Eberle and American Rivers, an environmental group committed to (as its name suggests) our rivers, thinks this isn’t really a $10 bill:

There are 5 key reasons why the Fill Mead First argument doesn’t hold water, and while each of them on their own could be a good enough reason to look past the reality of the situation, together they make a compelling case for keeping Glen Canyon Dam in place, at least for now.

This is a huge deal.

For one of the nation’s most visible and important river-focused environmental groups to come out against the latest proposal to drain Lake Powell, which has been a lodestar of western environmentalism for more than a half century, took guts.

But I think Eberle is right.

There’s technical detail worth sifting through, and I encourage you to look at Eberle’s piece, as well as an important analysis published last fall by a group at Utah State led by Jack Schmidt. The USU group’s conclusion, in short, was the water savings in draining Lake Powell and consolidating the Colorado River’s water in Lake Mead are not what Fill Mead First advocates have been claiming.

The seepage question – “bank storage” in the lingo of the dam community – was until recently scientifically murkier, but there has always been a strong technical argument that seepage was not the issue that Glen Canyon Dam’s opponents made it out to be. The work by Schmidt and his students supports that argument – that we’re not losing the kind of water to seepage the Fill Mead First advocates have claimed.

But the real kicker for me was the $10 bill-on-the-sidewalk thing.

As a journalist, I often heard from people who would ask, “Why don’t they just do X?”, where “they” are the people in charge who haven’t seen the obvious benefits of X. It’s phrased in the form of a question, but the speaker doesn’t really mean it that way. They really mean “They should do X”, without considering that there may be a good reason why they are not doing X that the questioner just hasn’t understood. One of my journalistic starting points always was to start with the smart people who had looked closely at X already. Maybe there was a good reason X wasn’t already being done.

Think $10 bill on the sidewalk.

The people who have the most to gain from this in water supply terms, the water agencies that would kill for a new source of a few hundred thousand acre feet of water per year, were not pursuing draining Lake Powell. Maybe there was some byzantine politics behind why they didn’t want that water. Or maybe the savings weren’t really there.
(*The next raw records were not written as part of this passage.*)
-- ==== Sys2Proof/Decode.lean ====
section
/-! DEFINITION. Decoding an instruction word under an encoding version (spec/03_encoding.md, with the field
tables R104, R127, R141, R164, R180, R194, R210, R211, R242, R284, R305, R346), and the encoder of version 3.
A refusal names the cause code that R72 gives. The checks that need the launch record (R61's bounds against
`B`, `IDX` and `AFF`, R68's banks) are made by the machine. -/

namespace Sys2Proof

open Sys2Proof.Machine (Cause)
open Sys2Proof.Machine.Causes

/-- The answer of a decoding check: a value, or the cause of the trap. -/
abbrev Dec := Except Cause

/-- An illegal modifier unless `b` (R57). -/
def modOk (b : Bool) : Dec Unit := if b then .ok () else .error illegalModifier

/-- A reserved register unless `b` (R61). -/
def regOk (b : Bool) : Dec Unit := if b then .ok () else .error reservedRegister

/-- A modifier value, or an illegal modifier. -/
def modVal (o : Option α) : Dec α := match o with
  | some x => .ok x
  | none => .error illegalModifier

/-! ## Register fields (R61-R63) -/

/-- The 8-bit field that names a register (R61). -/
def Reg.code : Reg → BitVec 8
  | .v n => BitVec.ofNat 8 n.val
  | .vi k => BitVec.ofNat 8 (0xC0 + k.val)
  | .s n => BitVec.ofNat 8 (0xD0 + n.val)
  | .c n => BitVec.ofNat 8 (0xF0 + n.val)

/-- The register that a field names; none for a reserved value (R61). -/
def Reg.ofCode (x : BitVec 8) : Option Reg :=
  if h : x.toNat < 192 then some (.v ⟨x.toNat, h⟩)
  else if h : x.toNat - 0xC0 < 8 then some (.vi ⟨x.toNat - 0xC0, h⟩)
  else if x.toNat < 0xD0 then none
  else if h : x.toNat - 0xD0 < 24 then some (.s ⟨x.toNat - 0xD0, h⟩)
  else if x.toNat < 0xF0 then none
  else if h : x.toNat - 0xF0 < 16 then some (.c ⟨x.toNat - 0xF0, h⟩)
  else none

/-- The number of a register within its class. -/
def Reg.num : Reg → Nat
  | .v n => n.val
  | .vi k => k.val
  | .s n => n.val
  | .c n => n.val

/-- The register classes that the field tables name. -/
inductive RegClass where
  | any | vec | vecd | vs | vsc0 | s | s0 | sc | evenV | evenS | evenVS | vds | vsd0 | recS
deriving DecidableEq, Repr

/-- Whether a register is of a class: `vec` is `v` or `v[ik]`, `vecd` a direct `v`, `s0` is `s` or `c0`,
`sc` is `s` or `c`, `vds` a direct `v` or `s`, `recS` is `s0`-`s16`. A D whose
entry lists `v`, `v[ik]` or `s` and not `c0`, as in rows 0x1 to 0x4, does not take `c0`, though R61 lets `c0` stand as a destination:
the model's reading (log 60). -/
def RegClass.has : RegClass → Reg → Bool
  | .any, _ => true
  | .vec, .v _ => true
  | .vec, .vi _ => true
  | .vecd, .v _ => true
  | .vs, .c _ => false
  | .vs, _ => true
  | .vsc0, .c n => n.val == 0
  | .vsc0, _ => true
  | .s, .s _ => true
  | .s0, .s _ => true
  | .s0, .c n => n.val == 0
  | .sc, .s _ => true
  | .sc, .c _ => true
  | .evenV, .v n => n.val % 2 == 0
  | .evenS, .s n => n.val % 2 == 0
  | .evenVS, .v n => n.val % 2 == 0
  | .evenVS, .s n => n.val % 2 == 0
  | .vds, .v _ => true
  | .vds, .s _ => true
  | .vsd0, .v _ => true
  | .vsd0, .s _ => true
  | .vsd0, .c n => n.val == 0
  | .recS, .s n => n.val ≤ 16
  | _, _ => false

/-- Constants 0xFC-0xFF are absent in version 1 (R74). -/
def Reg.inVersion (ver : Nat) : Reg → Bool
  | .c n => ver != 1 || n.val < 12
  | _ => true

/-- Reading a register field of a class (R61). -/
def getReg (ver : Nat) (cl : RegClass) (x : BitVec 8) : Dec Reg :=
  match Reg.ofCode x with
  | some r => if cl.has r && r.inVersion ver then .ok r else .error reservedRegister
  | none => .error reservedRegister

/-- A field that holds an index, predicate or affine register number (R63). -/
def getNum (x : BitVec 8) : Dec (Fin 8) :=
  if h : x.toNat < 8 then .ok ⟨x.toNat, h⟩ else .error reservedRegister

/-- The field of such a number. -/
def numCode (k : Fin 8) : BitVec 8 := BitVec.ofNat 8 k.val

/-! ## The word -/

/-- The fields of a full word (R56). -/
structure Fields where
  s : Bool
  op : BitVec 9
  pg : BitVec 3
  pn : Bool
  d : BitVec 8
  a : BitVec 8
  b : BitVec 8
  c : BitVec 8
  h : BitVec 2
  m : BitVec 15
deriving DecidableEq, Repr

/-- The fields of a word with W = 0 (R56). -/
def Fields.ofWord (w : BitVec 64) : Fields where
  s := w.getLsbD 63
  op := w.extractLsb' 53 9
  pg := w.extractLsb' 50 3
  pn := w.getLsbD 49
  d := w.extractLsb' 41 8
  a := w.extractLsb' 33 8
  b := w.extractLsb' 25 8
  c := w.extractLsb' 17 8
  h := w.extractLsb' 15 2
  m := w.extractLsb' 0 15

/-- The word of the fields. -/
def Fields.word (f : Fields) : BitVec 64 :=
  BitVec.ofBool f.s ++ 0#1 ++ f.op ++ f.pg ++ BitVec.ofBool f.pn ++ f.d ++ f.a ++ f.b ++ f.c ++ f.h ++ f.m

/-- The guard and settle fields. -/
def Fields.guard (f : Fields) : Guard where
  settle := f.s
  pg := ⟨f.pg.toNat, f.pg.isLt⟩
  pn := f.pn

/-- The hold field (R56, R60). -/
def Fields.hold (f : Fields) : Hold :=
  match f.h.toNat with
  | 0 => .none
  | 1 => .a
  | 2 => .b
  | _ => .c

/-- The code of a hold. -/
def Hold.code : Hold → BitVec 2
  | .none => 0
  | .a => 1
  | .b => 2
  | .c => 3

/-- The 32-bit immediate of R58. -/
def Fields.imm (f : Fields) : BitVec 32 := (f.b ++ f.c ++ f.h) ++ f.m.extractLsb' 0 14
/-- Whether the word is in immediate form (R58). -/
def Fields.isImm (f : Fields) : Bool := f.m.getLsbD 14
/-- The branch form's DISP (R59). -/
def Fields.disp24 (f : Fields) : BitVec 24 := f.a ++ f.b ++ f.c
/-- The memory form's DISP (R60). -/
def Fields.disp16 (f : Fields) : BitVec 16 := f.b ++ f.c

/-- Fields of a word with everything but the opcode, guard and settle bit zero. -/
def Fields.base (op : Nat) (g : Guard) : Fields where
  s := g.settle
  op := BitVec.ofNat 9 op
  pg := BitVec.ofNat 3 g.pg.val
  pn := g.pn
  d := 0
  a := 0
  b := 0
  c := 0
  h := 0
  m := 0

/-- How an opcode uses a register field: not at all, or as a field that no hold can name, or as a
vector-class source that a hold can name (R57, R64). -/
inductive Use where
  | no | fix | src
deriving DecidableEq, Repr

/-- An unused field is zero (R57). -/
def Use.ok (u : Use) (x : BitVec 8) : Bool := u != .no || x == 0
/-- A hold names a direct vector register of a source field (R64). -/
def Use.holdable (u : Use) (x : BitVec 8) : Bool := u == .src && x.toNat < 192

/-- The hold is legal (R64, R74). -/
def Fields.holdOk (f : Fields) (ver : Nat) (a b c : Use) : Bool :=
  match f.h.toNat with
  | 0 => true
  | 1 => a.holdable f.a
  | 2 => b.holdable f.b
  | _ => ver != 1 && c.holdable f.c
We now have a much clearer picture of the issue thanks to the work by Schmidt and his students. Contrary to the claims of Solnit and others that there are big savings to be had through reduced evaporation, Schmidt et al. conclude that, for all practical purposes, “there would be no change in evaporation losses”. The seepage losses, Schmidt found, are minimal. Solnit’s failure to engage Schmidt’s contribution – she asserts without citation that “consolidating water in one (reservoir) would reduce evaporation” without acknowledging that there is new research suggesting otherwise – was a serious flaw.

There is still a deep and important passion in the West about the idea of removing Glen Canyon Dam. It’s a conversation worth pursuing. But those who advocate it need to make the case on its own merits, not based on a false claim that you can restore Glen Canyon and save hundreds of thousands of acre feet of water in the process.

It’s not a $10 bill. That’s why no one’s picked it up.